Reckoning War Part II begins with the Slott-created Gauntlet, a military man who has come into possession of an extraterrestrial robotic arm. Introduced in the early 2000s, the character was primarily left behind by other writers for a decade and a half. Here, tossed into the major intergalactic conflict of the Reckoning War, Gauntlet brutally comes into conflict with significant answers regarding the gauntlet’s origin.

The Cormorant, a sort of (we’re told) unbeatable alien force unto itself, has arrived to piece together a larger suit of armor—armor worn, in parts, by Slott-created characters Southpaw, Gauntlet, and a new-for-this-event Grasshopper. The Cormorant, partnering with Doctor Doom, becomes a hail-Mary force in the endgame of the War.

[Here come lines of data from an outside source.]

-- ==== Sys2Proof/Safety.lean ====
section
/-! DEFINITION. The terms claims are stated in: what an instruction that completes has done, who may write what
(10_state.md R11, R18, R26; 20_memory.md R50), and the invariants of the machine. -/

namespace Sys2Proof.Machine

-- What changed, and that nothing else did.

/-- `p'` is `p` with the listed flags at the listed values and every other flag as it was. -/
def FlagsAfter (p p' : Byte) (changes : List (Flag × Bool)) : Prop :=
  ∀ f, flagOf p' f = (changes.lookup f).getD (flagOf p f)

/-- `m'` reads as `m` but for the listed bytes. -/
def MemoryAfter (m m' : Memory) (changes : List (Word × Byte)) : Prop :=
  ∀ a : Word, m'.read a.toNat = (changes.lookup a).getD (m.read a.toNat)

/-- The two flags `SetZN(v)` writes, with their values (R22). -/
def znFlags (v : Byte) : List (Flag × Bool) := [(.z, decide (v = 0)), (.n, v.getLsbD 7)]

/-- The address of the next sequential instruction: the opcode address `+16` the length (40_engine_step.md R85). -/
def nextPC (i : Instr) (s : State) : Word := s.pc + BitVec.ofNat 16 i.length

/-- Where a transfer to `target` ends: at the target, but at the next sequential instruction where the target is the
transferring instruction's own second byte (R85). -/
def transferPC (i : Instr) (target : Word) (s : State) : Word :=
  if target = s.pc + 1 then nextPC i s else target

/-- No operand word at the top of memory: a three-byte instruction does not have its opcode at 0xFFFE (60_exceptions.md
R221). Every other instruction is in range everywhere. -/
def OperandInRange (i : Instr) (s : State) : Prop := i.length = 3 → s.pc ≠ 0xFFFE#16

/-- The state an OutOfRange fault leaves: PC at the snapshot 0xFFFF, Faulted, all else as before the step (R222). -/
def faultedState (s : State) : State := { s with pc := 0xFFFF#16, runState := .faulted ⟨0x10000⟩ }

/-- The instruction completes with A written, the listed flags changed, PC at the next instruction, and nothing else
changed. -/
def CompletesWithA (i : Instr) (s : State) (v : Byte) (flags : List (Flag × Bool)) : Prop :=
  ∃ p', exec i s = .next { s with a := v, p := p', pc := nextPC i s } ∧ FlagsAfter s.p p' flags

/-- The same with X. -/
def CompletesWithX (i : Instr) (s : State) (v : Byte) (flags : List (Flag × Bool)) : Prop :=
  ∃ p', exec i s = .next { s with x := v, p := p', pc := nextPC i s } ∧ FlagsAfter s.p p' flags

/-- The same with Y. -/
def CompletesWithY (i : Instr) (s : State) (v : Byte) (flags : List (Flag × Bool)) : Prop :=
  ∃ p', exec i s = .next { s with y := v, p := p', pc := nextPC i s } ∧ FlagsAfter s.p p' flags

/-- The instruction completes with the listed flags changed, PC at the next instruction, and nothing else changed. -/
def CompletesWithFlags (i : Instr) (s : State) (flags : List (Flag × Bool)) : Prop :=
  ∃ p', exec i s = .next { s with p := p', pc := nextPC i s } ∧ FlagsAfter s.p p' flags

/-- The instruction completes with one byte of memory written, the listed flags changed, PC at the next instruction,
and nothing else changed. -/
def CompletesWithByte (i : Instr) (s : State) (addr : Word) (v : Byte) (flags : List (Flag × Bool)) : Prop :=
  ∃ p' m', exec i s = .next { s with p := p', memory := m', pc := nextPC i s } ∧
    FlagsAfter s.p p' flags ∧ MemoryAfter s.memory m' [(addr, v)]

/-- A result with a function applied to its next state. -/
def mapNext (f : State → State) : Result → Result
  | .next t => .next (f t)
  | .fault r => .fault r
  | .refused r => .refused r

/-- The next state of a result, if it is one. -/
def nextState (r : Result) : Option State :=
  match r with
  | .next t => some t
  | .fault _ => none
  | .refused _ => none

-- Who writes what.

/-- The instructions that write A (the table of 10_state.md R11). -/
def writesA (i : Instr) : Bool :=
  decide (i.mnemonic ∈ [.lda, .txa, .tya, .pla, .adc, .sbc, .and, .ora, .eor]) || decide (i.mode = .accumulator)

/-- The instructions that write X (R11). -/
def writesX (i : Instr) : Bool := decide (i.mnemonic ∈ [.ldx, .tax, .tsx, .inx, .dex])

/-- The instructions that write Y (R11). -/
def writesY (i : Instr) : Bool := decide (i.mnemonic ∈ [.ldy, .tay, .iny, .dey])

/-- The instructions that write SP: TXS and every push and pull (R26). -/
def writesSP (i : Instr) : Bool := decide (i.mnemonic ∈ [.txs, .pha, .pla, .php, .plp, .jsr, .rts])

/-- The instructions R18 lists for Z and, but for PLP, for N. -/
def znWriters : List Mnemonic :=
  [.lda, .ldx, .ldy, .tax, .txa, .tay, .tya, .tsx, .pla, .adc, .sbc, .and, .ora, .eor, .asl, .lsr, .rol, .ror,
   .inc, .dec, .inx, .dex, .iny, .dey, .cmp, .cpx, .cpy, .bit, .plp]

/-- The instructions that write each flag (the table of R18). -/
def flagWriters : Flag → List Mnemonic
  | .c => [.adc, .sbc, .cmp, .cpx, .cpy, .asl, .lsr, .rol, .ror, .sec, .clc, .plp]
  | .z => znWriters
  | .i => [.sei, .cli, .plp]
  | .d => [.sed, .cld, .plp]
  | .b => [.plp]
  | .u => [.plp]
  | .v => [.adc, .sbc, .bit, .clv, .plp]
  | .n => znWriters

/-- The instructions that write one byte at their effective address: the store forms and the read-modify-write forms
on memory (20_memory.md R50). -/
def storesAtOperand (i : Instr) : Bool :=
  decide (i.mnemonic ∈ [.sta, .stx, .sty, .asl, .lsr, .rol, .ror, .inc, .dec]) && decide (i.mode ≠ .accumulator)

/-- The instructions that write to the stack page by a push (R50). -/
def pushes (i : Instr) : Bool := decide (i.mnemonic ∈ [.pha, .php, .jsr])

/-- The instructions after which PC is not simply the next sequential address: the control transfers (10_state.md R14)
and BRK, which halts one past its opcode byte. -/
def redirects (i : Instr) : Bool :=
  decide (i.mnemonic ∈ [.bcc, .bcs, .beq, .bne, .bmi, .bpl, .bvc, .bvs, .jmp, .jsr, .rts, .brk])

/-- The flag and the value on which each branch is taken (46_control_flow.md R176 to R183). -/
def branchCondition : Mnemonic → Option (Flag × Bool)
  | .bcc => some (.c, false)
  | .bcs => some (.c, true)
  | .beq => some (.z, true)
  | .bne => some (.z, false)
  | .bmi => some (.n, true)
  | .bpl => some (.n, false)
  | .bvc => some (.v, false)
  | .bvs => some (.v, true)
  | _ => none

/-- The 106 opcode bytes with no table entry (30_encoding.md R69). -/
def unassignedOpcodes : List Byte :=
  [0x02, 0x03, 0x04, 0x07, 0x0B, 0x0C, 0x0F, 0x12, 0x13, 0x14, 0x17, 0x1A, 0x1B, 0x1C, 0x1F, 0x22, 0x23] ++
  [0x27, 0x2B, 0x2F, 0x32, 0x33, 0x34, 0x37, 0x3A, 0x3B, 0x3C, 0x3F, 0x40, 0x42, 0x43, 0x44, 0x47, 0x4B] ++
  [0x4F, 0x52, 0x53, 0x54, 0x57, 0x5A, 0x5B, 0x5C, 0x5F, 0x62, 0x63, 0x64, 0x67, 0x6B, 0x6F, 0x72, 0x73] ++
  [0x74, 0x77, 0x7A, 0x7B, 0x7C, 0x7F, 0x80, 0x82, 0x83, 0x87, 0x89, 0x8B, 0x8F, 0x92, 0x93, 0x97, 0x9B] ++
  [0x9C, 0x9E, 0x9F, 0xA3, 0xA7, 0xAB, 0xAF, 0xB2, 0xB3, 0xB7, 0xBB, 0xBF, 0xC2, 0xC3, 0xC7, 0xCB, 0xCF] ++
  [0xD2, 0xD3, 0xD4, 0xD7, 0xDA, 0xDB, 0xDC, 0xDF, 0xE2, 0xE3, 0xE7, 0xEB, 0xEF, 0xF2, 0xF3, 0xF4, 0xF7] ++
  [0xFA, 0xFB, 0xFC, 0xFF]

-- Invariants.

/-- The memory image is in its canonical form. -/
def MemoryCanonical (s : State) : Prop := s.memory.wf

/-- In Halted, the byte before PC is the one that halted the engine: 0x00 or a byte with no table entry
(47_stack_flags_system.md R208, 60_exceptions.md R224). -/
def HaltedPastHaltByte (s : State) : Prop :=
  s.runState = .halted → s.readByte (s.pc - 1) = 0x00#8 ∨ opcodeShape (s.readByte (s.pc - 1)) = none

/-- In Faulted, the recorded address is 0x10000, PC is 0xFFFF, and the byte at 0xFFFE is the opcode of a three-byte
instruction (R221, R222). -/
def FaultedAtTop (s : State) : Prop :=
  ∀ e, s.runState = .faulted e →
    e = ⟨0x10000⟩ ∧ s.pc = 0xFFFF#16 ∧ (opcodeShape (s.readByte 0xFFFE#16)).map Shape.operandBytes = some 2

end Sys2Proof.Machine
end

Fantastic Four Vol. 11: Reckoning War Part II
These two pages could have been a four- to twelve-page story all their own.
Marvel Comics

That this entire story–a would-be modern-day Thanos Quest–is introduced and concluded over the course of three pages could be read as illustrative of Reckoning War‘s own problems: a lot of long-established moving parts concluded too quickly and with little fanfare.

Fantastic Four Vol. 11: Reckoning War Part II
I bet whatever this is would have been amazing to see.
Marvel Comics

It can also, however, be read as narrative shorthand, in much the way that Johnny Storm’s cameo-rich space army can be read. By including these massive but untold conflicts within the larger narrative of the war, they become instruments of a forced perspective in the story’s depth of field. As if to say, “see how massive and important this is? This barely compares to the larger thing itself.” It’s a tactic that works, if just barely, and only because we understand the creator’s deep affection for the cameo characters.

Using his natural penchant for carrying meaningful qualities for characters, no matter how small their parts, Slott also reconnects with cosmic forces established or created during his Silver Surfer run, tidies up the lives and relationships of the main characters, and solves the problem of a depowered Franklin Richards—all of this under the larger “big event” framework.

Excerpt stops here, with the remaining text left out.